> _Required work_
All of the records are to be copied out exactly, with nothing left out.

> _Entries taken from a collection_
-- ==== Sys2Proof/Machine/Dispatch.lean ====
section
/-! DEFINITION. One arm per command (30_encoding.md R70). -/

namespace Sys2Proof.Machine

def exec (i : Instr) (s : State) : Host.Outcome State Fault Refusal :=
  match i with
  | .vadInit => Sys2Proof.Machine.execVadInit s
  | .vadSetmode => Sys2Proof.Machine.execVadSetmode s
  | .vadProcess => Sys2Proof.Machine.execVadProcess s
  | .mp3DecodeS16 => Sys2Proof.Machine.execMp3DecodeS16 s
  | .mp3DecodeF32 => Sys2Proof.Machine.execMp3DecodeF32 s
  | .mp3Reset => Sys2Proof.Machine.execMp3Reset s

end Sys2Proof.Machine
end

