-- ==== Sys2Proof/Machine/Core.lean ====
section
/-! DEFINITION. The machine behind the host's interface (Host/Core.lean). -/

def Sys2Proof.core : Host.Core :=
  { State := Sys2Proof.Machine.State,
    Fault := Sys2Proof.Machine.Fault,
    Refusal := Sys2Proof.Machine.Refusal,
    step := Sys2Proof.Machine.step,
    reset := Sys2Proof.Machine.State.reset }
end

> _Task output_
-- ==== Sys2Proof/Machine/Dispatch.lean ====
section
/-! DEFINITION. One arm per command (30_encoding.md R70). -/

namespace Sys2Proof.Machine

def exec (i : Instr) (s : State) : Host.Outcome State Fault Refusal :=
  match i with
  | .vadInit => Sys2Proof.Machine.execVadInit s
  | .vadSetmode => Sys2Proof.Machine.execVadSetmode s
  | .vadProcess => Sys2Proof.Machine.execVadProcess s
  | .mp3DecodeS16 => Sys2Proof.Machine.execMp3DecodeS16 s
  | .mp3DecodeF32 => Sys2Proof.Machine.execMp3DecodeF32 s
  | .mp3Reset => Sys2Proof.Machine.execMp3Reset s

end Sys2Proof.Machine
end

-- ==== Sys2Proof/Machine/Core.lean ====
section
/-! DEFINITION. The machine behind the host's interface (Host/Core.lean). -/

def Sys2Proof.core : Host.Core :=
  { State := Sys2Proof.Machine.State,
    Fault := Sys2Proof.Machine.Fault,
    Refusal := Sys2Proof.Machine.Refusal,
    step := Sys2Proof.Machine.step,
    reset := Sys2Proof.Machine.State.reset }
end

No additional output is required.